C’est l’histoire d’un homme et de son virus, de leur
rencontre il y a un peu plus de 20 ans à l’époque où dans ses veines couraient
1000 chevaux blancs. C’est l’histoire d’un homme libre qui a refusé les
étiquettes. De séropositif il n’a retenu que le positif, de mort vivant il n’a
retenu que le vivant. Un suivi épisodique, pas de traitement, prendre des
médicaments pour éviter d’être malade lui semblait relever de l’ordre du
pléonasme. Non, lui, il voulait continuer à rire, chanter, danser dans le
soleil et aimer. Surtout aimer.

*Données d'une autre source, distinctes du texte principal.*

-- ==== Sys2Proof/Machine/Quant.lean ====
section
/-! DEFINITION. Quantisation to CB4 and back (05 R176-R178). -/

namespace Sys2Proof.Machine

open Sys2Proof

/-- The entries of a codebook with their numbers, without the NaNs (06 R188). -/
def Book.entries (b : Book) : List (Nat × Ex) :=
  ((b.v.zipIdx).map fun p => (p.2, bf16.decode p.1.toNat)).filter fun p => !p.2.isNan

/-- The distance of a value from an entry. -/
def distance (y c : Ex) : Ex := (Ex.add false y c.neg).1.abs

/-- The index that quantising a finite value gives (R176): the nearest finite entry, the lowest of equals. `n` numbers the element,
for a codebook that has no finite entry. -/
def Book.nearest (b : Book) (n : Nat) (y : Ex) : Nat :=
  let best := (b.entries.filter fun p => !p.2.isInf).foldl (fun (acc : Option (Nat × Ex)) p =>
    let d := distance y p.2
    match acc with
    | none => some (p.1, d)
    | some (j, m) => if d.lt m then some (p.1, d) else some (j, m)) none
  match best with
  | some (j, _) => j
  | none => Config.freeIndex n % 16

/-- Whether a value lies above every entry or below every entry (R176). -/
def Book.outside (b : Book) (y : Ex) : Bool :=
  let es := b.entries
  !es.isEmpty && (es.all (fun p => p.2.lt y) || es.all fun p => y.lt p.2)

/-- One block of 32 values quantised (R176): the scale as a BF16 encoding, the indices and the events of each element. `n` numbers
the first element. -/
def quantBlock (b : Book) (n : Nat) (xs : List OpVal) : Nat × List (Nat × BitVec 8) :=
  let clean : List OpVal := xs.map fun x =>
    if x.1.isNan then (.fin false 0 0, evNan) else if x.1.isInf then (.fin false 0 0, evOverflow) else (x.1, 0)
  let m := clean.foldl (fun (m : Ex) x => if m.lt x.1.abs then x.1.abs else m) (.fin false 0 0)
  let s := (bf16.round .rne false false m false).1
  let sv := bf16.decode s
  (s, (clean.zipIdx).map fun p =>
    let y : Ex := if sv.isZero then .fin false 0 0 else
      let (q, rest, _) := Ex.div p.1.1 sv
      fp32.decode (fp32.round .rne false false q rest).1
    (b.nearest (n + p.2) y, p.1.2 ||| evIf (b.outside y) evBook))

/-- Consecutive blocks of 32 values quantised. Fuel: the number of blocks. -/
def quantBlocks (b : Book) : Nat → Nat → List OpVal → List (Nat × List (Nat × BitVec 8))
  | 0, _, _ => []
  | fuel + 1, n, xs => quantBlock b n (xs.take 32) :: quantBlocks b fuel (n + 32) (xs.drop 32)

/-- The result of a quantiser-class operation, computed from a view (R176, R178): its writes, the scales of VQUANT after its indices, and
the events of each element. -/
def QuantOp.run (q : QuantOp) (v : View) : List (Nat × Byte × Byte) × List (BitVec 8) :=
  let a := Rgn.ofWord q.src
  let d := Rgn.ofWord q.dst
  if q.post then
    let bs := quantBlocks q.book (a.count / 32) 0 ((v.elems a).map fun x => elemValue a.ty false x)
    let es := bs.flatMap fun b => b.2
    (d.writes (es.map fun (x : Nat × BitVec 8) => x.1) ++ d.writeScales (bs.map fun b => b.1), es.map fun (x : Nat × BitVec 8) => x.2)
  else
    let sc := (v.scales a).toArray
    let rs := ((v.elems a).zipIdx).map fun p =>
      let x := opVal 9 q.book p.1 (sc.getD (p.2 / 32) 0)
      convert d.ty .rne false false x.1 x.2
    (d.writes (rs.map fun (x : Nat × BitVec 8) => x.1), rs.map fun (x : Nat × BitVec 8) => x.2)

/-- The tags that govern an operation's access. -/
def Ctx.quantTags (k : Ctx) (q : QuantOp) : Admit := k.governing (Rgn.ofWord q.src).ranges (Rgn.ofWord q.dst).ranges

/-- An operation that has its result, and its pending access with the result's writes and events. -/
def QuantOp.fill (q : QuantOp) (p : Pend) (v : View) : QuantOp × Pend :=
  let (ws, evs) := q.run v
  ({ q with waits := false, bind := { q.bind with loaded := true }, flags := flagBits false (evs.foldl (· ||| ·) 0) }, { p with writes := ws, events := sumEvents evs })

/-- The issue of a quantiser-class operation. Where no tile tag governs its access and none before it waits, its result, computed from
the view, waits as a pending access of X until the operation completes; else the access waits in the quantiser (R159) [61]. -/
def quantIssue (e : Env) (d a : Word) (book : Book) (post : Bool) (tag : Nat) : Att Done :=
  (if post then e.k.reserve .mx else .ok e.k).bind fun k =>
  let e := { e with k := k }
  let q : QuantOp := ⟨e.s.cycle, 0, a, d, book, true, post, tag, 0, 0, Bind.new ((Rgn.ofWord a).count / 32) true⟩
  (Att.when_ (e.spReady ((Rgn.ofWord a).ranges ++ (Rgn.ofWord d).ranges) && e.s.settleReady e.id k)).bind fun _ =>
    if (k.quantTags q).isNone && k.quants.all (!·.waits) then
      e.admitted (Rgn.ofWord a).ranges (Rgn.ofWord d).ranges fun k p =>
        let v := e.s.view e.id e.k0 .x
        let (q, p) := { q with ord := p.ord }.fill { p with esz := typeBits (Rgn.ofWord d).ty, quant := true } v
        let (s, k) := (if v.others.isEmpty then e.s else e.s.drew 524288).settleAtoms e.id { k.addPend p with quants := k.quants ++ [q] }
        .ok ⟨s, k, 1, .none⟩
    else
      let p := { Pend.new e.k0 .x e.push with ord := k.lt.ord, esz := typeBits (Rgn.ofWord d).ty, quant := true }
      let (s, k) := e.s.settleAtoms e.id { k.addPend p with quants := k.quants ++ [{ q with ord := p.ord, bind := { q.bind with loaded := false } }] }
      .ok ⟨s, k, 1, .none⟩

/-- The conditions of the codebook that an instruction of X names (R176, 09 R281). -/
def Ctx.bookReady (k : Ctx) (c : Nat) : Att Unit :=
  (Att.when_ (!k.bookBusy c)).bind fun _ => Att.need (k.book c).loaded 0x1A

/-- VQUANT (R176, R177). -/
def execVquant (t : Tok) (d a : Spec) (c : BitVec 2) (g : BitVec 4) (s : State) : Host.Outcome State Fault Refusal :=
  issue .x t none [d, a] (fun e =>
    let rd := Rgn.ofWord (e.rd d)
    let ra := Rgn.ofWord (e.rd a)
    (e.k.checkRgn rd (· == 9)).bind fun _ =>
    (e.k.checkRgn ra isFloat).bind fun _ =>
    (Att.need (ra.count == rd.count) 0x02).bind fun _ =>
    (e.k.bookReady c.toNat).bind fun _ => quantIssue e (e.rd d) (e.rd a) (e.k.book c.toNat) true g.toNat) s

/-- VDEQ (R178). -/
def execVdeq (t : Tok) (d a : Spec) (c : BitVec 2) (s : State) : Host.Outcome State Fault Refusal :=
  issue .x t none [d, a] (fun e =>
    let rd := Rgn.ofWord (e.rd d)
    let ra := Rgn.ofWord (e.rd a)
    (e.k.checkRgn rd isFloat).bind fun _ =>
    (e.k.checkRgn ra (· == 9)).bind fun _ =>
    (Att.need (ra.count == rd.count) 0x02).bind fun _ =>
    (e.k.bookReady c.toNat).bind fun _ => quantIssue e (e.rd d) (e.rd a) (e.k.book c.toNat) false 0) s

/-- The head operation waits for its tags and is admitted now (R159): the operation, its pending access's place and the context as
admitted. -/
def State.quantReady (s : State) (k : Ctx) : Option (QuantOp × Nat × Ctx) :=
  match k.quants with
  | [] => none
  | q :: _ =>
    if !q.waits || q.fault != 0 || q.bind.cancelled || k.zeroing || s.cycle < q.issued + 4 || !(k.res == .resident || k.res == .ended) then none
    else
      let a := k.quantTags q
      match (List.range k.pends.length).find? (fun n => (k.pends[n]?).any fun p => p.ord == q.ord), k.admitFor q.ord a with
      | some n, .ok k' => if s.engineTurn a then some (q, n, k') else none
      | _, _ => none

end Sys2Proof.Machine
end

Aimer la vie, même avec son hôte indésirable.
Un passager clandestin discret au début,
presque absent. Mais le pathogène est un malin. Le diabolique a fini par
prendre la tour de contrôle en otage, considérant le corps comme un véhicule
subalterne tout juste apte à lui fournir de quoi survivre.
Eté 2011, les premières manifestations apparaissent.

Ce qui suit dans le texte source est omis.